Director of the Central Bureau of Investigation
- In office 31 May 1968 – 6 May 1971
- Preceded by: D. P. Kohli
- Succeeded by: D. Sen

Personal details
- Born: Frederick Victor Arul 24 November 1917 Vazhayadi, Nazareth
- Died: 15 June 2006 (aged 88) Chennai, India
- Spouse: Mabel
- Children: Michael
- Education: Loyola College
- Occupation: former director of Central Bureau of Investigation

= F. V. Arul =

Frederick Victor Arul (1917-2006) was a high-ranking Indian police officer and former director of Central Bureau of Investigation from Yangon. He was born in Nazareth, thoothukudi district

== Early life and education ==
Arul was born on 24 November 1917 in Vazhayadi, Nazareth . He was educated at Loyola College and Madras Christian College in Chennai.

== Tamil Nadu police ==
He began his career in 1938 in the Andhra region of erstwhile Madras State. He served as a DSP, SDPO, Addl.SP and Senior Superintendent in the districts of West Godavari, Kadapa district, Tiruchirappalli district and Prakasam district. He also commanded several Armed Police battalions.

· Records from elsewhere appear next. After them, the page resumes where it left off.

/-! ## Receiving (R431 to R437) -/

/-- R436: the words a delivered frame takes. -/
def LkRx.words (f : LkRx) : List Nat :=
  [f.flags * 65536 + f.payload.length * 256 + f.seq,
    boolNat f.pdup * 2 ^ 23 + boolNat f.unknown * 2 ^ 22 + boolNat f.lineA * 2 ^ 20 +
      boolNat f.lineB * 2 ^ 19 + f.src, f.dst] ++
  stampWords f.time f.qual ++ packBytes f.payload

/-- The oldest LKRECV completes. -/
def State.lkRecvEnd (s : State) : State :=
  match s.lk.recvs with
  | [] => s
  | x :: rest => (s.setLk { s.lk with recvs := rest }).post x.ref 0x01 x.result

/-- R436: frames move from the queue into the oldest LKRECV. -/
def State.lkDeliver : Nat → State → State
  | 0, s => s
  | fuel + 1, s =>
      match s.lk.rx, s.lk.recvs with
      | f :: frames, x :: rest =>
          let words := f.words
          if x.len < x.used + words.length then State.lkDeliver fuel s.lkRecvEnd
          else
            let s := s.setSlots (uaStaging + 4 * (x.off + x.used)) words
            let x := { x with stored := x.stored + 1, used := x.used + words.length }
            let s := s.setLk { s.lk with rx := frames, recvs := x :: rest, recvAt := s.clock }
            State.lkDeliver fuel (if x.stored = x.maxf then s.lkRecvEnd else s)
      | _, _ => s

/-- R422: the clock at the last stop bit of a frame, whose reference edge is its second character's start. -/
def State.frameEnd (s : State) (f : LinkFrame) : Nat := (s.clockAt f.time).toNat + s.lkDur (f.payload.length + 13)

/-- R433: a good frame is counted, and the line that lost it. It holds off the device's next frame (R417). -/
def State.lkCount (s : State) (f : LinkFrame) : State :=
  let s := s.add LK_RXFRAMES.COUNT 1
  let s := s.setLk { s.lk with clear := max s.lk.clear (s.frameEnd f + s.lkTurn) }
  let s := s.when (!f.lineA) (·.add LK_ALOSS.COUNT 1)
  s.when (!f.lineB) (·.add LK_BLOSS.COUNT 1)

/-- R433, R438, R439: what every good frame does: its lines, its source. -/
def State.lkHear (s : State) (f : LinkFrame) : State :=
  let s := s.lkCount f
  if f.src = s.lkAddr then
    if s.joining then s.lkJoinFails 0x84 else if s.joined then s.lkQueue (.conflict 0) 0 false else s
  else s

/-- R419: whether a frame taken for one of TYPE `type` is foreign: its version, its type, its BCAST, or its
destination. -/
def LinkFrame.foreign (f : LinkFrame) (type : Nat) : Bool :=
  let bcast := bitOf f.flags 4
  f.flags % 4 != 1 || f.flags / 32 != type || (decide (2 ≤ type) && !bcast) || (type == 0 && bcast && f.dst != 0)

/-- R437: `f` for a good frame of TYPE `type`, heard and discarded where it is foreign. -/
def State.lkGood (s : State) (type : Nat) (f : LinkFrame) (k : State → State) : State :=
  if s.lkListens then (if f.foreign type then (s.lkHear f).lkStranger 2 f.src else k s) else s

/-- R417, R431: an ACK on both lines, TURN after the frame's last stop bit. -/
def State.lkAck (s : State) (f : LinkFrame) (result : Nat) : State :=
  s.lkEmitAt (s.frameEnd f + s.lkTurn) (ackBytes f.src f.seq result)

/-- R432, R436: a frame joins the queue. -/
def State.lkAccept (s : State) (f : LinkFrame) (pdup unknown : Bool) : State :=
  let x : LkRx := ⟨f.flags, f.seq, f.src, if bitOf f.flags 4 then 0 else f.dst, pdup, unknown, f.lineA, f.lineB,
    f.time, s.get TM_STATUS.QUAL, f.payload⟩
  State.lkDeliver 40 (s.setLk { s.lk with rx := s.lk.rx ++ [x] })

/-- R432: a unicast DATA frame addressed to the device. -/
def State.lkUnicast (s : State) (f : LinkFrame) (unknown : Bool) : State :=
  let retry := bitOf f.flags 3
  let newseq := bitOf f.flags 2
  let deliver := fun (s : State) (pdup : Bool) =>
    if 32 ≤ s.lk.rx.length then s.lkAck f 2
    else
      let s := s.when pdup (·.add LK_PDUPS.COUNT 1)
      let s := s.setLk { s.lk with cache := lruPut f.src f.seq s.lk.cache }
      (s.lkAccept f pdup unknown).lkAck f 0
  match lruFind f.src s.lk.cache with
  | some q =>
      if q ≠ f.seq ∨ (newseq = true ∧ retry = false) then deliver s false
      else
        let s := s.setLk { s.lk with cache := lruPut f.src q s.lk.cache }
        (s.add LK_DUPS.COUNT 1).lkAck f 1
  | none => deliver s retry

/-- R431, R432, R436, R437: a good DATA frame. -/
def dataFrame (f : LinkFrame) (s : State) : State :=
  s.lkGood 0 f fun s =>
    let s := s.lkHear f
    let bcast := bitOf f.flags 4
    if s.lkIntrudes f then s.lkStranger 4 f.src
    else if !s.joined then s
    else
      let unknown := !s.lkKnown f.src
      let s := s.when unknown (·.lkStranger 3 f.src)
      if unknown && s.flag LK_CFG.DROPUNK then s
      else if bcast then
        if 32 ≤ s.lk.rx.length then s.add LK_RXDROP.COUNT 1 else s.lkAccept f false unknown
      else if f.dst = s.lkAddr then s.lkUnicast f unknown
      else s

/-- R436: LK_RXTO cycles pass after a stored frame. -/
def lkrecvTimeout (s : State) : State :=
  match s.lk.recvs with
  | x :: _ =>
      if x.stored ≠ 0 then s.onTime (s.lk.recvAt + s.lkCycles (s.get LK_RXTO.CYC)) fun s => State.lkDeliver 40 s.lkRecvEnd
      else s
  | [] => s

def State.lkLearn (s : State) (src : Nat) : State :=
  if s.lk.known.contains src then s else s.setLk { s.lk with known := s.lk.known ++ [src] }

/-- R439: a JOIN. -/
def joinReceived (f : LinkFrame) (s : State) : State :=
  s.lkGood 3 f fun s =>
    let own := f.src = s.lkAddr ∧ s.joined = true
    let s := if own then s.lkCount f else s.lkHear f
    if own then s.lkQueue (.conflict (littleEndian (f.payload.take 8))) 0 false
    else if s.lkIntrudes f then s.lkStranger 4 f.src
    else s.lkLearn f.src

/-- R440: the device begins to leave, with `cause`; a leave in progress keeps its own, and takes the LKLEAVE in. -/
def State.lkBeginLeave (s : State) (cause : Nat) (ref : Option OpRef) : State :=
  ((s.set LK_STATUS.LEAVING 1).setLk { s.lk with
    leaving := if s.lk.leaving = 0 then cause else s.lk.leaving,
      leave := s.lk.leave ++ ref.toList }).lkQueue .leave 0 false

He served as Deputy Inspector-General of Police in the then Tamil Nadu Criminal Investigation Department (CID), DIG of Madurai Range, and then the IG of Tamil Nadu . He also served as the Police Commissioner of Madras City for two terms, the first being from 1956 to 1959.

== Central Bureau of Investigation ==
He served as the Director of the Central Bureau of Investigation from 31 May 1968 to 6 May 1971. He also became the first Indian to become the Vice-President of Interpol during his time in CBI serving in the Executive Committee of the Interpol as Vice-President for Asia in the 1970s.